Unless you’ve been living under a rock for the past few years, you’ve no doubt heard all about the problem that we have with big data. When you start crunching the numbers on data sets in the terabyte range the amount of compute power and storage space that you have to dedicate to the endeavor is staggering. Even at Dell Enterprise Forum some of the talk in the keynote addresses focused on the need to split the processing of big data down into more manageable parallel sets via use of new products such as the VRTX. That’s all well and good. That is, it’s good if you actually believe the problem is with the data in the first place.
Data Vs. Information
Data is just description. It’s a raw material. It’s no more useful to the average person than cotton plants or iron ore. Data is just a singular point on a graph with no axes. Nothing can be inferred from that data point unless you process it somehow. That’s where we start talking about information.
Information is the processed form of data. It’s digestible and coherent. It’s a collection of data points that tell a story or support a hypothesis. Information is actionable data. When I have information on something, I can make a decision or present my findings to someone to make a decision. They key is that it is a second-order product. Information can’t exist without data upon which to perform some kind of analysis. And therein lies the problem in our growing “big data” conundrum.
Data is very sedentary. It doesn’t really do much after it’s collected. It may sit around in a database for a few days until someone needs to generate information from it. That’s where analysis comes into play. A table is just a table. It has a height and a width. It has a composition. That’s data. But when we analyze that table, we start generating all kinds of additional information about it. Is it comfortable to sit at the table? What color lamp goes best with it? Is it hard to move across the floor? Would it break if I stood on it? All of that analysis is generated from the data at hand. The data didn’t go anywhere or do anything. I created all that additional information solely from the data.

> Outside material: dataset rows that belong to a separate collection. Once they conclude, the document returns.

-- ==== Sys2Proof/Machine/ParallelHost.lean ====
section
/-!
DEFINITION. A host that splits a stream across several cores (spec/46_host_block_processor.md R175): each instance gets its own
KEY write and KEYEXP and the blocks that the host gives it, and the outputs are joined in input order, whichever instance
finishes first (93_implementation_defined.md U15).
-/

namespace Sys2Proof.Machine

open Sys2Proof

/-! ## Running tasks beside the cores -/

/-- A host program that drives the core at `base`. -/
structure PlatformTask where
  /-- The `BASE` that its window offsets are counted from. -/
  base : Nat
  /-- The program and where it stands. -/
  task : HostTask
  deriving DecidableEq, Repr

/-- A host with its tasks, and the platform they run on. -/
structure ParallelHost where
  /-- The host's independent tasks. -/
  tasks : List PlatformTask
  /-- The cores. -/
  platform : Platform
  deriving DecidableEq, Repr

/-- A 32-bit access at a window offset of the core at `base`, and its answer (R50: the address is `BASE + offset`). -/
def platformAccess (base : Nat) (kind : AccessKind) (off : Fin 512) (p : Platform) : Option (Response × Platform) :=
  (p.access kind 32 (base + off.val)).bind fun q => (q.answerAt (base + off.val)).map fun r => (r, q)

/-- Task `k` of the host runs one line. `none` where there is no task `k`, or its program has no step. -/
def ParallelHost.hostStep (k : Nat) (h : ParallelHost) : Option ParallelHost :=
  match h.tasks[k]? with
  | none => none
  | some t =>
    (t.task.step (platformAccess t.base) h.platform).map fun r =>
      { tasks := h.tasks.set k { t with task := r.1 }, platform := r.2 }

/-- The engine of core `k` takes its step. -/
def ParallelHost.engineStep (k : Nat) (h : ParallelHost) : Option ParallelHost :=
  (h.platform.engineStep k).map fun p => { h with platform := p }

/-- Core `k` is reset; the host goes on. -/
def ParallelHost.resetStep (k : Nat) (h : ParallelHost) : Option ParallelHost :=
  (h.platform.resetStep k).map fun p => { h with platform := p }

/-- Whose step is next: a task's, the engine's of a core, or the reset of a core. -/
inductive ParallelTurn where
  /-- A task of the host runs a line. -/
  | host (k : Nat)
  /-- The engine of a core takes its step. -/
  | engine (k : Nat)
  /-- A core is reset. -/
  | reset (k : Nat)
  deriving DecidableEq, Repr

/-- One step of a host with its cores. -/
def ParallelHost.step (t : ParallelTurn) (h : ParallelHost) : Option ParallelHost :=
  match t with
  | .host k => h.hostStep k
  | .engine k => h.engineStep k
  | .reset k => h.resetStep k

/-! ## Splitting a stream and joining the outputs -/

/-- The name prefix that block `j` is read into: its four words are the names `o<j>0` to `o<j>3`. -/
def blockName (j : Nat) : String := "o" ++ toString j

/-- Block `j` of a list of blocks, as lines of the program of instance `k`, where the host gives the block to that instance:
`owners` holds the instance of each block, in input order. -/
def ownedBlockLines (i : Instr) (blocks : List (Bytes 16)) (owners : List Nat) (k j : Nat) : List HostLine :=
  match blocks[j]?, owners[j]? with
  | some b, some owner => if owner = k then blockLines i b ("w" ++ toString j) (blockName j) else []
  | _, _ => []

/-- The program of instance `k`: its own KEY write and KEYEXP (`expand`) with the check of R227, then its blocks, in input order, each
by `i` (R170, R175). Every `WAIT` has a label of its own. -/
def instanceProgram (expand i : Instr) (key : Bytes 32) (blocks : List (Bytes 16)) (owners : List Nat) (k : Nat) :
    List HostLine :=
  bootProgram expand key ((List.range blocks.length).flatMap (ownedBlockLines i blocks owners k))

/-- The tasks of a host that splits the blocks over the instances at `bases`, each block to the instance its owner names (R175). -/
def splitBlocks (expand i : Instr) (key : Bytes 32) (blocks : List (Bytes 16)) (owners bases : List Nat) : List PlatformTask :=
  bases.mapIdx fun k base => { base := base, task := HostTask.start (instanceProgram expand i key blocks owners k) }

/-- The tasks that encrypt a byte sequence: the padded strides of R172, under an encryption-mode schedule. -/
def encryptionTasks (p : List Byte) (key : Bytes 32) (owners bases : List Nat) : List PlatformTask :=
  splitBlocks .keyexpE .enc key (strides (padForEncryption p)) owners bases

/-- The tasks that decrypt a byte sequence: the padded strides of R173, under a decryption-mode schedule. -/
def decryptionTasks (c : List Byte) (key : Bytes 32) (owners bases : List Nat) : List PlatformTask :=
  splitBlocks .keyexpD .dec key (strides (padForDecryption c)) owners bases

/-- The four bytes of a bus word, the one at the lowest offset first (R52). -/
def bytesOfWord (v : BusWord) : List Byte := [lane v 0, lane v 1, lane v 2, lane v 3]

/-- The sixteen bytes that `RDBLK` read into the prefix `o`, where all four names hold a word. -/
def readBlock (names : List (String × BusWord)) (o : String) : Option (List Byte) :=
  match nameValue names (o ++ "0"), nameValue names (o ++ "1"), nameValue names (o ++ "2"), nameValue names (o ++ "3") with
  | some v0, some v1, some v2, some v3 => some (bytesOfWord v0 ++ bytesOfWord v1 ++ bytesOfWord v2 ++ bytesOfWord v3)
  | _, _, _, _ => none

/-- The output of block `j`, from the names of the task that owns it. -/
def blockOutput (tasks : List PlatformTask) (owners : List Nat) (j : Nat) : Option (List Byte) :=
  (owners[j]?.bind fun k => tasks[k]?).bind fun t => readBlock t.task.names (blockName j)

/-- The outputs of the blocks `j` to `j + n - 1`, one after another in input order (R175). `none` while one of them is missing. -/
def joinOutputsFrom (tasks : List PlatformTask) (owners : List Nat) (j : Nat) : Nat → Option (List Byte)
  | 0 => some []
  | n + 1 =>
    match blockOutput tasks owners j, joinOutputsFrom tasks owners (j + 1) n with
    | some b, some rest => some (b ++ rest)
    | _, _ => none

/-- What the host gives out: the outputs of all `n` blocks, in input order (R175). -/
def ParallelHost.output (h : ParallelHost) (owners : List Nat) (n : Nat) : Option (List Byte) :=
  joinOutputsFrom h.tasks owners 0 n

end Sys2Proof.Machine
end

Look at the above Wikipedia entry for big data. The image on the screen is one of the better examples of information spiraling out of control from analysis of a data set. The picture is a visual example of Wikipedia edits. Note that it doesn’t have anything to do with the data contained in a particular entry. They’re just tracking what people did to describe that data or how they analyzed it. We’ve generated terabytes of information just doing change tracking on a data set. All that data needs to be stored somewhere. That’s what has people in IT sales salivating.
Guilt By Association
If you want to send a DBA screaming into the night, just mention the words associative entity (or junction table). In another lifetime, I was in college to become a DBA. I went through Intro to Databases and learned about all the constructs that we use to contain data sets. I might have even learned a little SQL by accident. What I remember most was about entities. Standard entities are regular data. They have a primary key that describes a row of data, such as a person or a vehicle. That data is pretty static and doesn’t change often. Case in point – how accurate is the height and weight entry on your driver’s license?

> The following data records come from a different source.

/-- Settles O10: the lanes of any word of the window, that reads answer and writes leave such a word, and DIN's first byte. -/
theorem busWordIsLittleEndian : Obligations.BusWordIsLittleEndian := by
  refine ⟨fun s o v hword => ?lanes, fun s t o v hb h4 h => wordAtOffset_of_hostAccess_read h4 h (.inl hb),
    fun s t o v => wordAtOffset_of_hostAccess_write, fun s t v hread hv => ?firstByte⟩
  case lanes =>
    have hbyte := wordAtOffset_eq_some_iff.mp hword
    exact ⟨hbyte 0 (by decide), hbyte 1 (by decide), hbyte 2 (by decide), hbyte 3 (by decide)⟩
  case firstByte =>
    have hword := wordAtOffset_of_hostAccess_read (by decide) (by decide)
      (.inr (drawnWhileBusy_din (by decide) (by decide))) hread hv
    have hbyte : byteAt s (0x020 + 0) = some (lane v 0) := wordAtOffset_eq_some_iff.mp hword 0 (by decide)
    rw [byteAt_din (by decide)] at hbyte
    exact Option.some.inj hbyte

end Sys2Proof.Machine
end

section
/-!
PROOFS. The decoder word by word, as the table of R75 (O1).
-/

namespace Sys2Proof

/-! ## The four command words of R73 -/

@[simp] theorem decode_keyexpE : decode 0x00000001#32 = some .keyexpE := rfl

@[simp] theorem decode_keyexpD : decode 0x00000005#32 = some .keyexpD := rfl

@[simp] theorem decode_enc : decode 0x00000002#32 = some .enc := rfl

@[simp] theorem decode_dec : decode 0x00000003#32 = some .dec := rfl

/-- ILLEGAL is the words off the table, and no others (R75). -/
theorem decode_eq_none_iff {w : BusWord} : decode w = none ↔
    w ≠ 0x00000001#32 ∧ w ≠ 0x00000005#32 ∧ w ≠ 0x00000002#32 ∧ w ≠ 0x00000003#32 := by
  constructor
  · intro h
    refine ⟨?_, ?_, ?_, ?_⟩ <;> rintro rfl <;> simp at h
  · rintro ⟨hkeyexpE, hkeyexpD, henc, hdec⟩
    rw [decode, if_neg hkeyexpE, if_neg hkeyexpD, if_neg henc, if_neg hdec]

/-- Settles O1: the four rows of the table, and `none` for every word off it. -/
theorem decodeIsTheFourWordTable : Obligations.DecodeIsTheFourWordTable :=
  ⟨decode_keyexpE, decode_keyexpD, decode_enc, decode_dec,
    fun _ hkeyexpE hkeyexpD henc hdec => decode_eq_none_iff.mpr ⟨hkeyexpE, hkeyexpD, henc, hdec⟩⟩

end Sys2Proof
end

section
/-!
PROOFS. The field multiplier (R100 to R105): `xtime` bit by bit (O41), `gmul` as the sum of R102 (O42), the field laws of
R105 (O43) and the constant multipliers of R103 (O44).

The sum of R102 is kept by every map that is additive and commutes with `xtime` (`map_gmul`). `xtime` is such a map, and so
is multiplication by a byte; associativity and commutativity follow. Inverses come from the eighth iterate of squaring,
which is the identity.
-/

namespace Sys2Proof.Machine

open Sys2Proof

/-! ## xtime -/

/-- The carry out of bit 7 selects the reduction, whose low byte is 0x1B. -/
theorem xtime_eq (a : Byte) : xtime a = if a.getLsbD 7 = true then (a <<< 1) ^^^ 0x1B#8 else a <<< 1 := by
  have hshift : (a.setWidth 9 <<< 1).setWidth 8 = a <<< 1 := by ext; simp
  have hcarry : (a.setWidth 9 <<< 1).getLsbD 8 = a.getLsbD 7 := by simp
  simp only [xtime, hcarry]
  split
  · rw [BitVec.setWidth_xor, hshift]
    rfl
  · exact hshift

/-- A byte that a bit selects is additive in the bit. -/
theorem ite_xor_zero (p q : Bool) (v : Byte) : (if (p ^^ q) = true then v else 0) =
    (if p = true then v else 0) ^^^ (if q = true then v else 0) := by
  cases p <;> cases q <;> simp

theorem xtime_eq_xor (a : Byte) : xtime a = (a <<< 1) ^^^ (if a.getLsbD 7 = true then 0x1B#8 else 0) := by
  rw [xtime_eq]
  split <;> simp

Associative entities, on the other hand, represent borderline chaos. These are analysis nodes. They contain more than one primary key as a reference to at least two tables in a database. They are created when you are trying to perform some kind of analysis on those tables. They can be ephemeral and usually are generated on demand by things like SQL queries. This is the heart of my big data / big analysis issue. We don’t really care about the standard data entities. We only want the analysis and information that we get from the associative entities. The more information and analysis we desire, the more of these associative entities we create. Containing these descriptive sets is causing the explosion in storage and compute costs. The data hasn’t really grown. It’s our take on the data that has.

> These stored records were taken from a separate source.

-- ==== Sys2Proof/Decode.lean ====
section
/-! DEFINITION. The decoder and the encoder (spec/30_encoding.md R50 to R58): the opcode byte alone selects the row and the
length; the operand bytes follow, low byte first. The 31 bytes without a row are rejected by name (R58). -/

namespace Sys2Proof

/-- Why bytes are no instruction. -/
inductive DecodeError where
  /-- The opcode byte is one of the 31 without a row (R58). -/
  | unlistedOpcode (b : Byte)
  /-- The list ends before the row's length is reached (R50); a fetch, which always supplies three bytes, never meets it. -/
  | truncated
deriving DecidableEq, Repr

/-- What the row of an opcode asks for after the opcode byte (R50, R51): nothing, one byte, or a 16-bit address. -/
inductive Shape where
  | alone (i : Instr)
  | byte (f : Byte → Instr)
  | word (f : Addr → Instr)

/-- Row `$00` to `$0F` of the opcode map, by the low digit of the opcode (R56). -/
def opcodeRow0 : Nat → Option Shape
  | 0 => some (.alone .brk)
  | 1 => some (.byte .oraIndX)
  | 3 => some (.byte .sloIndX)
  | 4 => some (.byte .nopZp04)
  | 5 => some (.byte .oraZp)
  | 6 => some (.byte .aslZp)
  | 7 => some (.byte .sloZp)
  | 8 => some (.alone .php)
  | 9 => some (.byte .oraImm)
  | 10 => some (.alone .aslAcc)
  | 12 => some (.word .nopAbs)
  | 13 => some (.word .oraAbs)
  | 14 => some (.word .aslAbs)
  | 15 => some (.word .sloAbs)
  | _ => none

/-- Row `$10` to `$1F` of the opcode map, by the low digit of the opcode (R56). -/
def opcodeRow1 : Nat → Option Shape
  | 0 => some (.byte .bpl)
  | 1 => some (.byte .oraIndY)
  | 3 => some (.byte .sloIndY)
  | 4 => some (.byte .nopZpX14)
  | 5 => some (.byte .oraZpX)
  | 6 => some (.byte .aslZpX)
  | 7 => some (.byte .sloZpX)
  | 8 => some (.alone .clc)
  | 9 => some (.word .oraAbsY)
  | 11 => some (.word .sloAbsY)
  | 12 => some (.word .nopAbsX1C)
  | 13 => some (.word .oraAbsX)
  | 14 => some (.word .aslAbsX)
  | 15 => some (.word .sloAbsX)
  | _ => none

/-- Row `$20` to `$2F` of the opcode map, by the low digit of the opcode (R56). -/
def opcodeRow2 : Nat → Option Shape
  | 0 => some (.word .jsr)
  | 1 => some (.byte .andIndX)
  | 3 => some (.byte .rlaIndX)
  | 4 => some (.byte .bitZp)
  | 5 => some (.byte .andZp)
  | 6 => some (.byte .rolZp)
  | 7 => some (.byte .rlaZp)
  | 8 => some (.alone .plp)
  | 9 => some (.byte .andImm)
  | 10 => some (.alone .rolAcc)
  | 12 => some (.word .bitAbs)
  | 13 => some (.word .andAbs)
  | 14 => some (.word .rolAbs)
  | 15 => some (.word .rlaAbs)
  | _ => none

/-- Row `$30` to `$3F` of the opcode map, by the low digit of the opcode (R56). -/
def opcodeRow3 : Nat → Option Shape
  | 0 => some (.byte .bmi)
  | 1 => some (.byte .andIndY)
  | 3 => some (.byte .rlaIndY)
  | 4 => some (.byte .nopZpX34)
  | 5 => some (.byte .andZpX)
  | 6 => some (.byte .rolZpX)
  | 7 => some (.byte .rlaZpX)
  | 8 => some (.alone .sec)
  | 9 => some (.word .andAbsY)
  | 11 => some (.word .rlaAbsY)
  | 12 => some (.word .nopAbsX3C)
  | 13 => some (.word .andAbsX)
  | 14 => some (.word .rolAbsX)
  | 15 => some (.word .rlaAbsX)
  | _ => none

/-- Row `$40` to `$4F` of the opcode map, by the low digit of the opcode (R56). -/
def opcodeRow4 : Nat → Option Shape
  | 0 => some (.alone .rti)
  | 1 => some (.byte .eorIndX)
  | 3 => some (.byte .sreIndX)
  | 4 => some (.byte .nopZp44)
  | 5 => some (.byte .eorZp)
  | 6 => some (.byte .lsrZp)
  | 7 => some (.byte .sreZp)
  | 8 => some (.alone .pha)
  | 9 => some (.byte .eorImm)
  | 10 => some (.alone .lsrAcc)
  | 12 => some (.word .jmpAbs)
  | 13 => some (.word .eorAbs)
  | 14 => some (.word .lsrAbs)
  | 15 => some (.word .sreAbs)
  | _ => none

/-- Row `$50` to `$5F` of the opcode map, by the low digit of the opcode (R56). -/
def opcodeRow5 : Nat → Option Shape
  | 0 => some (.byte .bvc)
  | 1 => some (.byte .eorIndY)
  | 3 => some (.byte .sreIndY)
  | 4 => some (.byte .nopZpX54)
  | 5 => some (.byte .eorZpX)
  | 6 => some (.byte .lsrZpX)
  | 7 => some (.byte .sreZpX)
  | 8 => some (.alone .cli)
  | 9 => some (.word .eorAbsY)
  | 11 => some (.word .sreAbsY)
  | 12 => some (.word .nopAbsX5C)
  | 13 => some (.word .eorAbsX)
  | 14 => some (.word .lsrAbsX)
  | 15 => some (.word .sreAbsX)
  | _ => none

/-- Row `$60` to `$6F` of the opcode map, by the low digit of the opcode (R56). -/
def opcodeRow6 : Nat → Option Shape
  | 0 => some (.alone .rts)
  | 1 => some (.byte .adcIndX)
  | 3 => some (.byte .rraIndX)
  | 4 => some (.byte .nopZp64)
  | 5 => some (.byte .adcZp)
  | 6 => some (.byte .rorZp)
  | 7 => some (.byte .rraZp)
  | 8 => some (.alone .pla)
  | 9 => some (.byte .adcImm)
  | 10 => some (.alone .rorAcc)
  | 12 => some (.word .jmpInd)
  | 13 => some (.word .adcAbs)
  | 14 => some (.word .rorAbs)
  | 15 => some (.word .rraAbs)
  | _ => none

/-- Row `$70` to `$7F` of the opcode map, by the low digit of the opcode (R56). -/
def opcodeRow7 : Nat → Option Shape
  | 0 => some (.byte .bvs)
  | 1 => some (.byte .adcIndY)
  | 3 => some (.byte .rraIndY)
  | 4 => some (.byte .nopZpX74)
  | 5 => some (.byte .adcZpX)
  | 6 => some (.byte .rorZpX)
  | 7 => some (.byte .rraZpX)
  | 8 => some (.alone .sei)
  | 9 => some (.word .adcAbsY)
  | 11 => some (.word .rraAbsY)
  | 12 => some (.word .nopAbsX7C)
  | 13 => some (.word .adcAbsX)
  | 14 => some (.word .rorAbsX)
  | 15 => some (.word .rraAbsX)
  | _ => none

/-- Row `$80` to `$8F` of the opcode map, by the low digit of the opcode (R56). -/
def opcodeRow8 : Nat → Option Shape
  | 1 => some (.byte .staIndX)
  | 3 => some (.byte .saxIndX)
  | 4 => some (.byte .styZp)
  | 5 => some (.byte .staZp)
  | 6 => some (.byte .stxZp)
  | 7 => some (.byte .saxZp)
  | 8 => some (.alone .dey)
  | 10 => some (.alone .txa)
  | 12 => some (.word .styAbs)
  | 13 => some (.word .staAbs)
  | 14 => some (.word .stxAbs)
  | 15 => some (.word .saxAbs)
  | _ => none

/-- Row `$90` to `$9F` of the opcode map, by the low digit of the opcode (R56). -/
def opcodeRow9 : Nat → Option Shape
  | 0 => some (.byte .bcc)
  | 1 => some (.byte .staIndY)
  | 3 => some (.byte .shaIndY)
  | 4 => some (.byte .styZpX)
  | 5 => some (.byte .staZpX)
  | 6 => some (.byte .stxZpY)
  | 7 => some (.byte .saxZpY)
  | 8 => some (.alone .tya)
  | 9 => some (.word .staAbsY)
  | 10 => some (.alone .txs)
  | 11 => some (.word .shsAbsY)
  | 12 => some (.word .shyAbsX)
  | 13 => some (.word .staAbsX)
  | 14 => some (.word .shxAbsY)
  | 15 => some (.word .shaAbsY)
  | _ => none

/-- Row `$A0` to `$AF` of the opcode map, by the low digit of the opcode (R56). -/
def opcodeRowA : Nat → Option Shape
  | 0 => some (.byte .ldyImm)
  | 1 => some (.byte .ldaIndX)
  | 2 => some (.byte .ldxImm)
  | 3 => some (.byte .laxIndX)
  | 4 => some (.byte .ldyZp)
  | 5 => some (.byte .ldaZp)
  | 6 => some (.byte .ldxZp)
  | 7 => some (.byte .laxZp)
  | 8 => some (.alone .tay)
  | 9 => some (.byte .ldaImm)
  | 10 => some (.alone .tax)
  | 12 => some (.word .ldyAbs)
  | 13 => some (.word .ldaAbs)
  | 14 => some (.word .ldxAbs)
  | 15 => some (.word .laxAbs)
  | _ => none

/-- Row `$B0` to `$BF` of the opcode map, by the low digit of the opcode (R56). -/
def opcodeRowB : Nat → Option Shape
  | 0 => some (.byte .bcs)
  | 1 => some (.byte .ldaIndY)
  | 3 => some (.byte .laxIndY)
  | 4 => some (.byte .ldyZpX)
  | 5 => some (.byte .ldaZpX)
  | 6 => some (.byte .ldxZpY)
  | 7 => some (.byte .laxZpY)
  | 8 => some (.alone .clv)
  | 9 => some (.word .ldaAbsY)
  | 10 => some (.alone .tsx)
  | 11 => some (.word .laeAbsY)
  | 12 => some (.word .ldyAbsX)
  | 13 => some (.word .ldaAbsX)
  | 14 => some (.word .ldxAbsY)
  | 15 => some (.word .laxAbsY)
  | _ => none

/-- Row `$C0` to `$CF` of the opcode map, by the low digit of the opcode (R56). -/
def opcodeRowC : Nat → Option Shape
  | 0 => some (.byte .cpyImm)
  | 1 => some (.byte .cmpIndX)
  | 3 => some (.byte .dcpIndX)
  | 4 => some (.byte .cpyZp)
  | 5 => some (.byte .cmpZp)
  | 6 => some (.byte .decZp)
  | 7 => some (.byte .dcpZp)
  | 8 => some (.alone .iny)
  | 9 => some (.byte .cmpImm)
  | 10 => some (.alone .dex)
  | 12 => some (.word .cpyAbs)
  | 13 => some (.word .cmpAbs)
  | 14 => some (.word .decAbs)
  | 15 => some (.word .dcpAbs)
  | _ => none

/-- Row `$D0` to `$DF` of the opcode map, by the low digit of the opcode (R56). -/
def opcodeRowD : Nat → Option Shape
  | 0 => some (.byte .bne)
  | 1 => some (.byte .cmpIndY)
  | 3 => some (.byte .dcpIndY)
  | 4 => some (.byte .nopZpXD4)
  | 5 => some (.byte .cmpZpX)
  | 6 => some (.byte .decZpX)
  | 7 => some (.byte .dcpZpX)
  | 8 => some (.alone .cld)
  | 9 => some (.word .cmpAbsY)
  | 11 => some (.word .dcpAbsY)
  | 12 => some (.word .nopAbsXDC)
  | 13 => some (.word .cmpAbsX)
  | 14 => some (.word .decAbsX)
  | 15 => some (.word .dcpAbsX)
  | _ => none

/-- Row `$E0` to `$EF` of the opcode map, by the low digit of the opcode (R56). -/
def opcodeRowE : Nat → Option Shape
  | 0 => some (.byte .cpxImm)
  | 1 => some (.byte .sbcIndX)
  | 3 => some (.byte .isbIndX)
  | 4 => some (.byte .cpxZp)
  | 5 => some (.byte .sbcZp)
  | 6 => some (.byte .incZp)
  | 7 => some (.byte .isbZp)
  | 8 => some (.alone .inx)
  | 9 => some (.byte .sbcImm)
  | 10 => some (.alone .nop)
  | 12 => some (.word .cpxAbs)
  | 13 => some (.word .sbcAbs)
  | 14 => some (.word .incAbs)
  | 15 => some (.word .isbAbs)
  | _ => none

/-- Row `$F0` to `$FF` of the opcode map, by the low digit of the opcode (R56). -/
def opcodeRowF : Nat → Option Shape
  | 0 => some (.byte .beq)
  | 1 => some (.byte .sbcIndY)
  | 3 => some (.byte .isbIndY)
  | 4 => some (.byte .nopZpXF4)
  | 5 => some (.byte .sbcZpX)
  | 6 => some (.byte .incZpX)
  | 7 => some (.byte .isbZpX)
  | 8 => some (.alone .sed)
  | 9 => some (.word .sbcAbsY)
  | 11 => some (.word .isbAbsY)
  | 12 => some (.word .nopAbsXFC)
  | 13 => some (.word .sbcAbsX)
  | 14 => some (.word .incAbsX)
  | 15 => some (.word .isbAbsX)
  | _ => none

/-- The opcode map (R56): the row of an opcode byte, or none for the 31 bytes of R58. -/
def opcodeMap (b : Byte) : Option Shape :=
  match b.toNat / 16 with
  | 0 => opcodeRow0 (b.toNat % 16)
  | 1 => opcodeRow1 (b.toNat % 16)
  | 2 => opcodeRow2 (b.toNat % 16)
  | 3 => opcodeRow3 (b.toNat % 16)
  | 4 => opcodeRow4 (b.toNat % 16)
  | 5 => opcodeRow5 (b.toNat % 16)
  | 6 => opcodeRow6 (b.toNat % 16)
  | 7 => opcodeRow7 (b.toNat % 16)
  | 8 => opcodeRow8 (b.toNat % 16)
  | 9 => opcodeRow9 (b.toNat % 16)
  | 10 => opcodeRowA (b.toNat % 16)
  | 11 => opcodeRowB (b.toNat % 16)
  | 12 => opcodeRowC (b.toNat % 16)
  | 13 => opcodeRowD (b.toNat % 16)
  | 14 => opcodeRowE (b.toNat % 16)
  | _ => opcodeRowF (b.toNat % 16)

/-- Decode the instruction at the head of a list of bytes, and give the rest of the list (R50, R53). -/
def decode : List Byte → Except DecodeError (Instr × List Byte)
  | [] => .error .truncated
  | b :: rest =>
    match opcodeMap b with
    | none => .error (.unlistedOpcode b)
    | some (.alone i) => .ok (i, rest)
    | some (.byte f) =>
      match rest with
      | x :: rest' => .ok (f x, rest')
      | [] => .error .truncated
    | some (.word f) =>
      match rest with
      | lo :: hi :: rest' => .ok (f (Machine.addrOf hi lo), rest')
      | _ => .error .truncated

What can we do? Sadly, not much. Our brains are hard-wired to try and make patterns out of seeming unconnected things. It is a natural reaction that we try to bring order to chaos. Given all of the data in the world the first thing we are going to want to do with it is try and make sense of it. Sure, we’ve found some very interesting underlying patterns through analysis such as the well-worn story from last year of Target determining a girl was pregnant before her family knew. The purpose of all that analysis was pretty simple – Target wanted to know how to better pitch products to a specific focus groups of people. They spent years of processing time and terabytes of storage all for the lofty goal of trying to figure out what 18-24 year old males are more likely to buy during the hours of 6 p.m. to 10 p.m. on weekday evening. It’s a key to the business models of the future. Rather than guessing what people want, we have magical reports that tell us exactly what they want. Why do you think Facebook is so attached to the idea of “liking” things? That’s an advertisers dream. Getting your hands on a second-order analysis of Facebook’s Like database would be the equivalent of the advertising Holy Grail.
We are never going to stop creating analysis of data. Sure, we may run out of things to invent or see or do, but we will never run out of ways to ask questions about them. As long as pivot tables exist in Excel or inner joins happen in an Oracle database people are going to be generating analysis of data for the sake of information. We may reach a day where all that information finally buries us under a mountain of ones and zeroes. We brought it on ourselves because we couldn’t stop asking questions about buying patterns or traffic behaviors. Maybe that’s the secret to Zen philosophy after all. Instead of concentrating on the analysis of everything, just let the data be. Sometimes just existing is enough.